CI must hydrate vendored source from vendor.lock.toml before Cargo build:

scripts/vendor/vendor-repo.sh hydrate

Any CI build skipping hydrate can fail with missing lib/vendor/* path deps.

Optimization Strategy (Compile-Time Focus)

For each vendored crate:

  1. inspect real usage in flow (APIs/types called),
  2. remove optional features not used,
  3. delete convenience-only dependencies,
  4. remove proc-macro convenience layers where reasonable,
  5. reduce duplicate major versions where possible,
  6. keep trim hooks deterministic and replayable.

Use:

scripts/vendor/offenders.sh
cargo tree -d

to rank impact and watch duplicate-version pressure.

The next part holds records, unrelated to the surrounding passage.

-- ==== Sys2Proof/Machine/Block.lean ====
section
/-! DEFINITION. The single-block family: `BENC`, `BDEC` (spec/43_block_cipher.md R103, R104). -/

namespace Sys2Proof.Machine

/-- A single-block command with block function `f` of the key slot: the checks of R50 in their order, then one block. -/
def blockCommand (f : KeySlot → List Byte → List Byte) (s : State) : Result :=
  if s.slot.kv = false then raiseError .noKey s
  else if isBlock s.work.opd = false then raiseError .invalidBlockSize s
  else respondOk (writeOut (f s.slot (memRead s.work.opd 0 16)) s)

/-- `BENC` (R103). -/
def execBenc (data : List Byte) (s : State) : Result := blockCommand KeySlot.encrypt (receive [] [] data s)

/-- `BDEC` (R104). -/
def execBdec (data : List Byte) (s : State) : Result := blockCommand KeySlot.decrypt (receive [] [] data s)

end Sys2Proof.Machine
end

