-- ==== Sys2Proof/Certificates/Slice0/Obligations.lean ====
section
/-! DEFINITION. The statements for the provers. Each docstring names the rules of spec/ it formalises. -/

open Sys2Proof Sys2Proof.Machine

/-! ### Encoding -/

/-- Decoding the frame of a well-formed command gives that command back, with every operand, whatever bytes follow
(R41, R42, R43, R46). -/
def Obligations.DecodeInvertsEncode : Prop :=
  ∀ (i : Instr) (rest : List Byte), wellFormed i = true →
    decode (encode i ++ rest) = .command i (encode i).length

/-- A command has one encoding only: whatever decodes to a command is well formed, and the bytes taken are exactly the
bytes the encoder writes for it (R41, R46, D8). -/
def Obligations.EncodeInvertsDecode : Prop :=
  ∀ (bytes : List Byte) (i : Instr) (n : Nat), decode bytes = .command i n →
    wellFormed i = true ∧ n = (encode i).length ∧ bytes.take n = encode i

/-- R46: a header decodes to a command exactly when it matches that row's mask and match; no header matches two rows;
a header that matches no row executes nothing and is answered `IllegalCommand`. -/
def Obligations.HeaderDecodesByMaskAndMatch : Prop :=
  (∀ (h : BitVec 64) (o : Op), decodeHeader (headerFields h) = .ok o ↔ h &&& opMask o = opMatch o) ∧
  (∀ (h : BitVec 64) (o p : Op), h &&& opMask o = opMatch o → h &&& opMask p = opMatch p → o = p) ∧
  (∀ (h : BitVec 64) (operands more : List Byte) (s : State),
    (∀ o : Op, h &&& opMask o ≠ opMatch o) →
    operands.length = operandBytes (headerFields h) →
    bytesInTime s.input = headerToBytes (headerFields h) ++ operands ++ more →
    ∃ t, step s = .next t ∧ t.slot = s.slot ∧ t.input = s.input.drop (frameLength (headerFields h)) ∧
      t.output = s.output ++ errorFrame 0x05)

/-- Frames written out byte by byte from spec/30_encoding.md section 8 and spec/95_test_vectors.md section 2.9 decode to
the commands they stand for, or are illegal for the reason given there. -/
def Obligations.SampleFramesDecode : Prop :=
  decode [0x01, 0, 0x10, 0, 0, 0, 0, 0, 0x00, 0x01, 0x02, 0x03, 0x04, 0x05, 0x06, 0x07, 0x08, 0x09, 0x0a, 0x0b, 0x0c,
      0x0d, 0x0e, 0x0f]
    = .command (.kexp [0x00, 0x01, 0x02, 0x03, 0x04, 0x05, 0x06, 0x07, 0x08, 0x09, 0x0a, 0x0b, 0x0c, 0x0d, 0x0e, 0x0f])
        24 ∧
  decode [0x40, 0, 4, 8, 0, 0, 0, 0x10, 0, 0, 0, 0x30, 0, 0, 0, 0, 0, 0, 0, 0, 0x53, 0x69, 0x6e, 0x67, 0x6c, 0x65, 0x20,
      0x62, 0x6c, 0x6f, 0x63, 0x6b, 0x20, 0x6d, 0x73, 0x67]
    = .command (.ctre [0, 0, 0, 0x30] [0, 0, 0, 0, 0, 0, 0, 0]
        [0x53, 0x69, 0x6e, 0x67, 0x6c, 0x65, 0x20, 0x62, 0x6c, 0x6f, 0x63, 0x6b, 0x20, 0x6d, 0x73, 0x67]) 36 ∧
  decode [0x20, 0, 0, 0, 0, 0, 0, 0] = .command (.ecbe []) 8 ∧
  decode [0x02, 0, 0, 0, 0, 0, 0, 0] = .illegal (.unknownOp 0x02) 8 ∧
  decode ([0x10, 0, 1, 0, 0, 0, 0, 0x10] ++ List.replicate 17 0) = .illegal (.unusedOperandA 1) 25

/-- R47: every reserved encoding is an illegal command, whatever the state: an opcode that is none of the nine, a
nonzero reserved byte, a nonzero length of an operand the command does not use. What any step emits has the `ZERO` field
zero, whatever came in. -/
def Obligations.ReservedEncodingsAreIllegal : Prop :=
  (∀ (h : Header) (operands more : List Byte) (s : State),
    ((h.op ≠ 0x01 ∧ h.op ≠ 0x10 ∧ h.op ≠ 0x11 ∧ h.op ≠ 0x20 ∧ h.op ≠ 0x21 ∧ h.op ≠ 0x30 ∧ h.op ≠ 0x31 ∧ h.op ≠ 0x40 ∧
        h.op ≠ 0x41) ∨
      h.rsv ≠ 0 ∨
      (h.op = 0x01 ∧ (h.blen ≠ 0 ∨ h.dlen ≠ 0)) ∨
      ((h.op = 0x10 ∨ h.op = 0x11 ∨ h.op = 0x20 ∨ h.op = 0x21) ∧ (h.alen ≠ 0 ∨ h.blen ≠ 0)) ∨
      ((h.op = 0x30 ∨ h.op = 0x31) ∧ h.blen ≠ 0)) →
    operands.length = h.alen.toNat + h.blen.toNat + h.dlen.toNat →
    bytesInTime s.input = headerToBytes h ++ operands ++ more →
    ∃ t, step s = .next t ∧ t.slot = s.slot ∧ t.input = s.input.drop (8 + operands.length) ∧
      t.output = s.output ++ errorFrame 0x05) ∧
  (∀ s t : State, step s = .next t →
    t.output = s.output ∨ ∃ (st : Byte) (rest : List Byte), t.output = s.output ++ (st :: 0 :: 0 :: 0 :: rest))

/-- R136: `IllegalCommand` is the answer exactly when the header matches no row, whatever `KV` is, and the frame's
operand bytes are consumed. -/
def Obligations.IllegalCommandExactlyWhenNoRow : Prop :=
  ∀ (h : BitVec 64) (operands more : List Byte) (s : State),
    operands.length = operandBytes (headerFields h) →
    bytesInTime s.input = headerToBytes (headerFields h) ++ operands ++ more →
    ∃ t, step s = .next t ∧ t.input = s.input.drop (8 + operands.length) ∧
      (responseStatus s t = some 0x05 ↔ ∀ o : Op, h &&& opMask o ≠ opMatch o)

Operational tooling for this loop:

  • f vendor-rough-audit
  • f vendor-offenders
  • f vendor-bench-iter -- --mode incremental --samples 3
  • f vendor-optimize-loop

Reference:

  • docs/vendor-optimization-loop.md

Commit Policy

  • In flow: commit only lock/manifest/patch/docs/script changes.
  • In flow-vendor: commit source churn.
  • Push flow-vendor first, then push flow pin updates.
  • Prefer one crate per commit for auditability.

Recovery Playbook

Inspect state:

scripts/vendor/vendor-repo.sh status

Re-hydrate local materialization from pinned commit:

scripts/vendor/vendor-repo.sh hydrate

Re-pin to known commit:

scripts/vendor/vendor-repo.sh pin <commit>

FAQ

Are we replacing Cargo?

No. Cargo remains central. Vendoring is an ownership layer on top.

Why separate repo for vendored source?

To keep main repo history focused on product changes while retaining full dependency source control.

Can we still pull upstream changes quickly?

Yes. check-upstream + sync-* + locked import flow is designed for repeatable upstream ingestion.